In präklinischen Studien an Tiermodellen wurden additive Wirkungen im Sinne einer systemischen Blutdrucksenkung beobachtet, wenn Riociguat mit Sildenafil oder Vardenafil kombiniert wurde. Unter höheren Dosen traten in manchen Fällen überadditive Effekte auf den systemischen Blutdruck auf.

Die gleichzeitige Verabreichung von Adempas mit spezifischen (z.B. Sildenafil, Tadalafil, Vardenafil) Phosphodiesterase-5-Inhibitoren und nicht spezifischen (z.B. Dipyridamol, Theophyllin) Phosphodiesterase-Inhibitoren ist kontraindiziert (siehe «Kontraindikationen»).

Warfarin/Phenprocoumon

Die gleichzeitige Anwendung von Adempas und Warfarin (in der Schweiz nicht zugelassen) hatte keinen Einfluss auf die durch den Gerinnungshemmer induzierte Prothrombinzeit. Auch bei Kombination von Adempas mit anderen Cumarin-Derivaten (z.B. Phenprocoumon) ist keine Veränderung der Prothrombinzeit zu erwarten.

In vivo wurde nachgewiesen, dass es zwischen Riociguat und dem CYP2C9-Substrat Warfarin zu keinen gegenseitigen pharmakokinetischen Wechselwirkungen kommt.

Bei der Anwendung der Antikoagulanzien zusammen mit Adempas besteht eine erhöhte Wahrscheinlichkeit für Blutungen (siehe «Warnhinweise und Vorsichtsmassnahmen»).

Acetylsalicylsäure

In den präklinischen Daten wurden in vitro eine Hemmung der Thrombozytenaggregation und in vivo eine Verlängerung der Blutungszeit beobachtet (siehe «Präklinische Daten»). In einer pharmakodynamischen Interaktionsstudie hatte Adempas beim Menschen weder eine verlängernde Wirkung auf die Blutungszeit unter Acetylsalicylsäure noch Auswirkungen auf die Thrombozytenaggregation.

Bei der Anwendung der Thrombozytenaggregationshemmer zusammen mit Adempas besteht ein erhöhtes Risiko für Blutungen (siehe «Warnhinweise und Vorsichtsmassnahmen»).

Nahrungsmittel

Es wurden keine klinisch relevanten Wechselwirkungen mit Nahrungsmitteln beobachtet (siehe «Pharmakokinetik»).
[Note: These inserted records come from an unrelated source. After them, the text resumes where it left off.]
/-- CB 0x71 `BIT 6,C` (R409). -/
def execBit_6_C (s : State) : Host.Outcome State Fault Refusal := bitOpnd .i6 (.reg .c) s

/-- CB 0x72 `BIT 6,D` (R409). -/
def execBit_6_D (s : State) : Host.Outcome State Fault Refusal := bitOpnd .i6 (.reg .d) s

/-- CB 0x73 `BIT 6,E` (R409). -/
def execBit_6_E (s : State) : Host.Outcome State Fault Refusal := bitOpnd .i6 (.reg .e) s

/-- CB 0x74 `BIT 6,H` (R409). -/
def execBit_6_H (s : State) : Host.Outcome State Fault Refusal := bitOpnd .i6 (.reg .h) s

/-- CB 0x75 `BIT 6,L` (R409). -/
def execBit_6_L (s : State) : Host.Outcome State Fault Refusal := bitOpnd .i6 (.reg .l) s

/-- CB 0x76 `BIT 6,(HL)` (R409). -/
def execBit_6_mHL (s : State) : Host.Outcome State Fault Refusal := bitOpnd .i6 .mHL s

/-- CB 0x77 `BIT 6,A` (R409). -/
def execBit_6_A (s : State) : Host.Outcome State Fault Refusal := bitOpnd .i6 (.reg .a) s

/-- CB 0x78 `BIT 7,B` (R409). -/
def execBit_7_B (s : State) : Host.Outcome State Fault Refusal := bitOpnd .i7 (.reg .b) s

/-- CB 0x79 `BIT 7,C` (R409). -/
def execBit_7_C (s : State) : Host.Outcome State Fault Refusal := bitOpnd .i7 (.reg .c) s

/-- CB 0x7A `BIT 7,D` (R409). -/
def execBit_7_D (s : State) : Host.Outcome State Fault Refusal := bitOpnd .i7 (.reg .d) s

/-- CB 0x7B `BIT 7,E` (R409). -/
def execBit_7_E (s : State) : Host.Outcome State Fault Refusal := bitOpnd .i7 (.reg .e) s

/-- CB 0x7C `BIT 7,H` (R409). -/
def execBit_7_H (s : State) : Host.Outcome State Fault Refusal := bitOpnd .i7 (.reg .h) s

/-- CB 0x7D `BIT 7,L` (R409). -/
def execBit_7_L (s : State) : Host.Outcome State Fault Refusal := bitOpnd .i7 (.reg .l) s

/-- CB 0x7E `BIT 7,(HL)` (R409). -/
def execBit_7_mHL (s : State) : Host.Outcome State Fault Refusal := bitOpnd .i7 .mHL s

/-- CB 0x7F `BIT 7,A` (R409). -/
def execBit_7_A (s : State) : Host.Outcome State Fault Refusal := bitOpnd .i7 (.reg .a) s

/-- CB 0x80 `RES 0,B` (R410). -/
def execRes_0_B (s : State) : Host.Outcome State Fault Refusal := resOpnd .i0 (.reg .b) s

/-- CB 0x81 `RES 0,C` (R410). -/
def execRes_0_C (s : State) : Host.Outcome State Fault Refusal := resOpnd .i0 (.reg .c) s

/-- CB 0x82 `RES 0,D` (R410). -/
def execRes_0_D (s : State) : Host.Outcome State Fault Refusal := resOpnd .i0 (.reg .d) s

/-- CB 0x83 `RES 0,E` (R410). -/
def execRes_0_E (s : State) : Host.Outcome State Fault Refusal := resOpnd .i0 (.reg .e) s

/-- CB 0x84 `RES 0,H` (R410). -/
def execRes_0_H (s : State) : Host.Outcome State Fault Refusal := resOpnd .i0 (.reg .h) s

/-- CB 0x85 `RES 0,L` (R410). -/
def execRes_0_L (s : State) : Host.Outcome State Fault Refusal := resOpnd .i0 (.reg .l) s

/-- CB 0x86 `RES 0,(HL)` (R410). -/
def execRes_0_mHL (s : State) : Host.Outcome State Fault Refusal := resOpnd .i0 .mHL s

/-- CB 0x87 `RES 0,A` (R410). -/
def execRes_0_A (s : State) : Host.Outcome State Fault Refusal := resOpnd .i0 (.reg .a) s

/-- CB 0x88 `RES 1,B` (R410). -/
def execRes_1_B (s : State) : Host.Outcome State Fault Refusal := resOpnd .i1 (.reg .b) s

/-- CB 0x89 `RES 1,C` (R410). -/
def execRes_1_C (s : State) : Host.Outcome State Fault Refusal := resOpnd .i1 (.reg .c) s

/-- CB 0x8A `RES 1,D` (R410). -/
def execRes_1_D (s : State) : Host.Outcome State Fault Refusal := resOpnd .i1 (.reg .d) s

/-- CB 0x8B `RES 1,E` (R410). -/
def execRes_1_E (s : State) : Host.Outcome State Fault Refusal := resOpnd .i1 (.reg .e) s

/-- CB 0x8C `RES 1,H` (R410). -/
def execRes_1_H (s : State) : Host.Outcome State Fault Refusal := resOpnd .i1 (.reg .h) s

/-- CB 0x8D `RES 1,L` (R410). -/
def execRes_1_L (s : State) : Host.Outcome State Fault Refusal := resOpnd .i1 (.reg .l) s

/-- CB 0x8E `RES 1,(HL)` (R410). -/
def execRes_1_mHL (s : State) : Host.Outcome State Fault Refusal := resOpnd .i1 .mHL s

/-- CB 0x8F `RES 1,A` (R410). -/
def execRes_1_A (s : State) : Host.Outcome State Fault Refusal := resOpnd .i1 (.reg .a) s

/-- CB 0x90 `RES 2,B` (R410). -/
def execRes_2_B (s : State) : Host.Outcome State Fault Refusal := resOpnd .i2 (.reg .b) s

/-- CB 0x91 `RES 2,C` (R410). -/
def execRes_2_C (s : State) : Host.Outcome State Fault Refusal := resOpnd .i2 (.reg .c) s

/-- CB 0x92 `RES 2,D` (R410). -/
def execRes_2_D (s : State) : Host.Outcome State Fault Refusal := resOpnd .i2 (.reg .d) s

/-- CB 0x93 `RES 2,E` (R410). -/
def execRes_2_E (s : State) : Host.Outcome State Fault Refusal := resOpnd .i2 (.reg .e) s

/-- CB 0x94 `RES 2,H` (R410). -/
def execRes_2_H (s : State) : Host.Outcome State Fault Refusal := resOpnd .i2 (.reg .h) s

/-- CB 0x95 `RES 2,L` (R410). -/
def execRes_2_L (s : State) : Host.Outcome State Fault Refusal := resOpnd .i2 (.reg .l) s

/-- CB 0x96 `RES 2,(HL)` (R410). -/
def execRes_2_mHL (s : State) : Host.Outcome State Fault Refusal := resOpnd .i2 .mHL s

/-- CB 0x97 `RES 2,A` (R410). -/
def execRes_2_A (s : State) : Host.Outcome State Fault Refusal := resOpnd .i2 (.reg .a) s

/-- CB 0x98 `RES 3,B` (R410). -/
def execRes_3_B (s : State) : Host.Outcome State Fault Refusal := resOpnd .i3 (.reg .b) s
Weitere Informationen zu besonderen Patientengruppen

Bei Zigarettenrauchern ist die Exposition gegenüber Riociguat um 50‑60% reduziert (siehe «Pharmakokinetik»). Den Patienten wird daher empfohlen, das Rauchen aufzugeben (siehe «Dosierung/Anwendung»).

Schwangerschaft/Stillzeit

Schwangerschaft

Bisher liegen keine ausreichenden Daten zur Anwendung von Adempas bei schwangeren Frauen vor. Tierexperimentelle Studien haben eine Reproduktionstoxizität (Missbildungen und Aborte) gezeigt (siehe «Präklinische Daten»), die in Zusammenhang mit übersteigerten pharmakodynamischen Wirkungen von Adempas stehen kann. Adempas ist daher während der Schwangerschaft kontraindiziert (siehe «Kontraindikationen»).
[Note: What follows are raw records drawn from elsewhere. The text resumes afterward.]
-- ==== Sys2Proof/Laws/Memory.lean ====
section
/-! SUPPORT. The buffers and the MMU: read after write, the canonical form, and what one write of a byte can do. -/

namespace Sys2Proof.Machine

/-! ### A buffer -/

theorem Memory.get_erase (m : Memory) (i j : Nat) :
    Memory.get (Memory.erase m i) j = if i = j then Config.unlistedByte else Memory.get m j := by
  induction m with
  | nil => simp [Memory.erase, Memory.get]
  | cons p m ih =>
    obtain ⟨k, w⟩ := p
    simp only [Memory.erase, Memory.get]
    split <;> rename_i hk
    · rw [ih]; subst hk; split <;> simp_all
    · simp only [Memory.get, ih]; split <;> split <;> simp_all

theorem Memory.get_insert (m : Memory) (i j : Nat) (v : Byte) :
    Memory.get (Memory.insert m i v) j = if i = j then v else Memory.get m j := by
  induction m with
  | nil => simp [Memory.insert, Memory.get]
  | cons p m ih =>
    obtain ⟨k, w⟩ := p
    simp only [Memory.insert]
    split
    · simp [Memory.get]
    · split
      · rename_i h; subst h; simp only [Memory.get]; split <;> simp_all
      · simp only [Memory.get, ih]; split <;> split <;> simp_all

/-- A write to one index is read back there and nowhere else. -/
theorem Memory.get_set (m : Memory) (i j : Nat) (v : Byte) :
    Memory.get (Memory.set m i v) j = if i = j then v else Memory.get m j := by
  unfold Memory.set
  split
  · rename_i h; rw [Memory.get_erase, h]
  · exact Memory.get_insert m i j v

theorem Memory.wfFrom_cons (size lo k : Nat) (v : Byte) (m : Memory) :
    Memory.wfFrom size lo ((k, v) :: m) = true ↔
      lo ≤ k ∧ k < size ∧ v ≠ Config.unlistedByte ∧ Memory.wfFrom size (k + 1) m = true := by
  simp [Memory.wfFrom, and_assoc]

theorem Memory.wfFrom_mono {size lo lo' : Nat} {m : Memory} (hl : lo' ≤ lo) (h : Memory.wfFrom size lo m = true) :
    Memory.wfFrom size lo' m = true := by
  cases m with
  | nil => rfl
  | cons p m =>
    obtain ⟨k, v⟩ := p
    rw [Memory.wfFrom_cons] at *
    exact ⟨by omega, h.2⟩

theorem Memory.wfFrom_erase {size lo : Nat} {m : Memory} (i : Nat) (h : Memory.wfFrom size lo m = true) :
    Memory.wfFrom size lo (Memory.erase m i) = true := by
  induction m generalizing lo with
  | nil => rfl
  | cons p m ih =>
    obtain ⟨k, v⟩ := p
    rw [Memory.wfFrom_cons] at h
    unfold Memory.erase
    split
    · exact Memory.wfFrom_mono (by omega) (ih h.2.2.2)
    · rw [Memory.wfFrom_cons]; exact ⟨h.1, h.2.1, h.2.2.1, ih h.2.2.2⟩

theorem Memory.wfFrom_insert {size lo i : Nat} {v : Byte} {m : Memory} (hlo : lo ≤ i) (hi : i < size)
    (hv : v ≠ Config.unlistedByte) (h : Memory.wfFrom size lo m = true) :
    Memory.wfFrom size lo (Memory.insert m i v) = true := by
  induction m generalizing lo with
  | nil => exact (Memory.wfFrom_cons ..).2 ⟨hlo, hi, hv, rfl⟩
  | cons p m ih =>
    obtain ⟨k, w⟩ := p
    rw [Memory.wfFrom_cons] at h
    unfold Memory.insert
    split
    · rw [Memory.wfFrom_cons, Memory.wfFrom_cons]
      exact ⟨hlo, hi, hv, by omega, h.2⟩
    · split
      · rename_i hk; subst hk; rw [Memory.wfFrom_cons]; exact ⟨hlo, hi, hv, h.2.2.2⟩
      · rw [Memory.wfFrom_cons]; exact ⟨h.1, h.2.1, h.2.2.1, ih (by omega) h.2.2.2⟩

/-- A write keeps the canonical form. -/
theorem Memory.wf_set {size i : Nat} {m : Memory} (v : Byte) (hi : i < size) (h : Memory.wf size m = true) :
    Memory.wf size (Memory.set m i v) = true := by
  unfold Memory.set
  split
  · exact Memory.wfFrom_erase i h
  · rename_i hv; exact Memory.wfFrom_insert (Nat.zero_le i) hi hv h

theorem Memory.wfFrom_ofBytes {size lo : Nat} (bytes : List Byte) (h : lo + bytes.length ≤ size) :
    Memory.wfFrom size lo (Memory.ofBytes lo bytes) = true := by
  induction bytes generalizing lo with
  | nil => rfl
  | cons v vs ih =>
    simp only [List.length_cons] at h
    unfold Memory.ofBytes
    split
    · exact Memory.wfFrom_mono (Nat.le_succ lo) (ih (by omega))
    · rename_i hv; rw [Memory.wfFrom_cons]; exact ⟨le_refl lo, by omega, hv, ih (by omega)⟩

/-- An image of the right length is a canonical buffer. -/
theorem Memory.wf_ofBytes {size : Nat} {bytes : List Byte} (h : bytes.length = size) :
    Memory.wf size (Memory.ofBytes 0 bytes) = true :=
  Memory.wfFrom_ofBytes bytes (by omega)

theorem Memory.get_ofBytes (bytes : List Byte) (lo i : Nat) :
    Memory.get (Memory.ofBytes lo bytes) (lo + i) = bytes.getD i Config.unlistedByte := by
  have below : ∀ (vs : List Byte) (lo j : Nat), j < lo → Memory.get (Memory.ofBytes lo vs) j = Config.unlistedByte := by
    intro vs
    induction vs with
    | nil => intros; rfl
    | cons v vs ih =>
      intro lo j hj
      unfold Memory.ofBytes
      split
      · exact ih _ _ (by omega)
      · simp only [Memory.get, if_neg (show lo ≠ j by omega)]; exact ih _ _ (by omega)
  induction bytes generalizing lo i with
  | nil => simp [Memory.ofBytes, Memory.get]
  | cons v vs ih =>
    unfold Memory.ofBytes
    cases i with
    | zero =>
      simp only [Nat.add_zero, List.getD_cons_zero]
      split
      · rename_i hv; rw [hv]; exact below vs _ _ (by omega)
      · simp [Memory.get]
    | succ i =>
      have h := ih (lo + 1) i
      rw [show lo + 1 + i = lo + (i + 1) by omega] at h
      simp only [List.getD_cons_succ]
      split
      · exact h
      · simp only [Memory.get, if_neg (show lo ≠ lo + (i + 1) by omega)]; exact h

/-! ### One write of a byte -/

/-- The index of a cell is inside its buffer. -/
def Slot.InRange : Slot → Prop
  | .rom i => i < Config.romSize
  | .vram i => i < Config.ramSize
  | .eram i => i < Config.ramSize
  | .wram i => i < Config.ramSize
  | .oam i => i < Config.oamSize
  | .unused => True
  | .io i => i < Config.ioSize
  | .zp i => i < Config.zpSize
  | .ie => True

theorem slotOf_inRange (a : Word) : (slotOf a).InRange := by
  have ha := a.isLt
  simp only [slotOf]
  repeat' split
  all_goals simp only [Slot.InRange, Config.romSize, Config.ramSize, Config.oamSize, Config.ioSize, Config.zpSize]
  all_goals omega

theorem slotOf_bootAddr : slotOf bootAddr = .io 0x50 := by decide

theorem slotOf_ifAddr : slotOf ifAddr = .io 0x0F := by decide

theorem ne_bootAddr {a : Word} (h : slotOf a ≠ .io 0x50) : a ≠ bootAddr := fun e => h (e ▸ slotOf_bootAddr)

/-- What one write of a byte can do: it never touches the BIOS image, keeps the ROM absent or present, and changes inBIOS only
at the BOOT register, to false (R76, R84, D1, D4). -/
theorem Mmu.writeByte_latch {m m' : Mmu} {a : Word} {v : Byte} (h : m.writeByte a v = .ok m') :
    m'.bios = m.bios ∧ m'.rom.isSome = m.rom.isSome ∧ m'.inBios = (m.inBios && decide (a ≠ bootAddr)) := by
  unfold Mmu.writeByte at h
  split at h
  case h_7 i hs =>
    cases h
    by_cases hb : a = bootAddr <;> simp [hb]
  case h_1 i hs =>
    have hb := ne_bootAddr (a := a) (by rw [hs]; simp)
    split at h <;> cases h
    rename_i hr; simp [hb, hr]
  all_goals
    rename_i hs
    have hb := ne_bootAddr (a := a) (by rw [hs]; simp)
    cases h
    simp [hb]

/-- A write of a byte keeps the canonical form of every buffer. -/
theorem Mmu.writeByte_wf {m m' : Mmu} {a : Word} {v : Byte} (hw : m.wf = true) (h : m.writeByte a v = .ok m') :
    m'.wf = true := by
  have hr := slotOf_inRange a
  simp only [Mmu.wf, Bool.and_eq_true] at hw ⊢
  obtain ⟨⟨⟨⟨⟨⟨⟨h1, h2⟩, h3⟩, h4⟩, h5⟩, h6⟩, h7⟩, h8⟩ := hw
  unfold Mmu.writeByte at h
  split at h <;> rename_i hs <;> rw [hs] at hr
  case h_1 i =>
    split at h <;> cases h
    rename_i r hrom
    rw [hrom] at h2
    exact ⟨⟨⟨⟨⟨⟨⟨h1, Memory.wf_set v hr h2⟩, h3⟩, h4⟩, h5⟩, h6⟩, h7⟩, h8⟩
  all_goals cases h
  case h_2 i => exact ⟨⟨⟨⟨⟨⟨⟨h1, h2⟩, Memory.wf_set v hr h3⟩, h4⟩, h5⟩, h6⟩, h7⟩, h8⟩
  case h_3 i => exact ⟨⟨⟨⟨⟨⟨⟨h1, h2⟩, h3⟩, Memory.wf_set v hr h4⟩, h5⟩, h6⟩, h7⟩, h8⟩
  case h_4 i => exact ⟨⟨⟨⟨⟨⟨⟨h1, h2⟩, h3⟩, h4⟩, Memory.wf_set v hr h5⟩, h6⟩, h7⟩, h8⟩
  case h_5 i => exact ⟨⟨⟨⟨⟨⟨⟨h1, h2⟩, h3⟩, h4⟩, h5⟩, Memory.wf_set v hr h6⟩, h7⟩, h8⟩
  case h_7 i => exact ⟨⟨⟨⟨⟨⟨⟨h1, h2⟩, h3⟩, h4⟩, h5⟩, h6⟩, Memory.wf_set v hr h7⟩, h8⟩
  case h_8 i => exact ⟨⟨⟨⟨⟨⟨⟨h1, h2⟩, h3⟩, h4⟩, h5⟩, h6⟩, h7⟩, Memory.wf_set v hr h8⟩
  all_goals exact ⟨⟨⟨⟨⟨⟨⟨h1, h2⟩, h3⟩, h4⟩, h5⟩, h6⟩, h7⟩, h8⟩

/-- A write of a byte faults only in the ROM region with no ROM loaded, with the address (R87). -/
theorem Mmu.writeByte_error {m : Mmu} {a : Word} {v : Byte} {e : Fault} (h : m.writeByte a v = .error e) :
    e = .unmappedRegion a ∧ a.toNat ≤ 0x7FFF ∧ m.rom = none := by
  unfold Mmu.writeByte at h
  split at h
  case h_1 i hs =>
    split at h <;> cases h
    refine ⟨rfl, ?_, by assumption⟩
    simp only [slotOf] at hs
    by_contra hn
    rw [if_neg hn] at hs
    repeat' split at hs
    all_goals cases hs
  all_goals cases h

/-- A read of a byte faults only in the ROM region, with the address, where no ROM is loaded or the overlay has no image. -/
theorem Mmu.readByte_error {m : Mmu} {a : Word} {e : Fault} (h : m.readByte a = .error e) :
    e = .unmappedRegion a ∧ a.toNat ≤ 0x7FFF ∧ (m.rom = none ∨ (m.inBios = true ∧ m.bios = none)) := by
  unfold Mmu.readByte at h
  split at h
  · rename_i ho
    simp only [Mmu.overlaid, Bool.and_eq_true, decide_eq_true_eq] at ho
    split at h <;> cases h
    rename_i hb
    exact ⟨rfl, by omega, .inr ⟨ho.1, hb⟩⟩
  · unfold Mmu.readSlot at h
    split at h
    case h_1 i hs =>
      split at h <;> cases h
      refine ⟨rfl, ?_, .inl (by assumption)⟩
      simp only [slotOf] at hs
      by_contra hn
      rw [if_neg hn] at hs
      repeat' split at hs
      all_goals cases hs
    all_goals cases h

theorem Mmu.writeByte_mapped {m : Mmu} (hm : m.mapped) (a : Word) (v : Byte) :
    ∃ m', m.writeByte a v = .ok m' ∧ m'.mapped := by
  cases h : m.writeByte a v with
  | error e => have := (Mmu.writeByte_error h).2.2; simp [Mmu.mapped, this] at hm
  | ok m' =>
    obtain ⟨hb, hr, hi⟩ := Mmu.writeByte_latch h
    refine ⟨m', rfl, by rw [hr]; exact hm.1, fun h' => ?_⟩
    rw [hi, Bool.and_eq_true] at h'
    rw [hb]; exact hm.2 h'.1

theorem Mmu.readByte_mapped {m : Mmu} (hm : m.mapped) (a : Word) : ∃ v, m.readByte a = .ok v := by
  cases h : m.readByte a with
  | ok v => exact ⟨v, rfl⟩
  | error e =>
    obtain ⟨-, -, h | ⟨h, h'⟩⟩ := Mmu.readByte_error h
    · simp [Mmu.mapped, h] at hm
    · simpa [h'] using hm.2 h

/-- R98: the byte written is read back, outside the unused region and the overlay. -/
theorem Mmu.readByte_writeByte_same {m m' : Mmu} {a : Word} {v : Byte} (h : m.writeByte a v = .ok m')
    (hu : slotOf a ≠ .unused) (ho : m'.overlaid a = false) : m'.readByte a = .ok v := by
  unfold Mmu.readByte
  rw [ho]
  simp only [Bool.false_eq_true, if_false]
  unfold Mmu.writeByte at h
  split at h
  case h_1 i hs =>
    split at h <;> cases h
    simp [hs, Mmu.readSlot, Memory.get_set]
  case h_6 hs => exact absurd hs hu
  all_goals
    rename_i hs
    cases h
    simp [hs, Mmu.readSlot, Memory.get_set]

/-- A write leaves every other cell alone: an address of another cell reads as before, if the overlay serves it as before. -/
theorem Mmu.readByte_writeByte_other {m m' : Mmu} {a b : Word} {v : Byte} (h : m.writeByte a v = .ok m')
    (hs : slotOf b ≠ slotOf a) (ho : m'.overlaid b = m.overlaid b) : m'.readByte b = m.readByte b := by
  obtain ⟨hb, -, -⟩ := Mmu.writeByte_latch h
  unfold Mmu.readByte
  rw [ho, hb]
  have key : m'.readSlot b (slotOf b) = m.readSlot b (slotOf b) := by
    unfold Mmu.writeByte at h
    split at h
    case h_1 i ha =>
      split at h <;> cases h
      rename_i r hr
      rw [ha] at hs
      cases hsb : slotOf b <;> simp only [Mmu.readSlot, hr]
      rw [Memory.get_set, if_neg]; intro e; exact hs (by rw [hsb, e])
    case h_6 ha => cases h; rfl
    all_goals
      rename_i ha
      cases h
      rw [ha] at hs
      cases hsb : slotOf b <;> simp only [Mmu.readSlot]
      first
      | (rw [Memory.get_set, if_neg]; intro e; exact hs (by rw [hsb, e]))
      | exact absurd hsb hs
  rw [key]

end Sys2Proof.Machine
end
Frauen im gebärfähigen Alter müssen während der Behandlung mit Adempas eine zuverlässige Verhütungsmethode anwenden.

Stillzeit

Es liegen keine Daten zur Anwendung von Adempas bei stillenden Frauen vor. Tierexperimentelle Daten deuten darauf hin, dass Riociguat in die Muttermilch übergeht.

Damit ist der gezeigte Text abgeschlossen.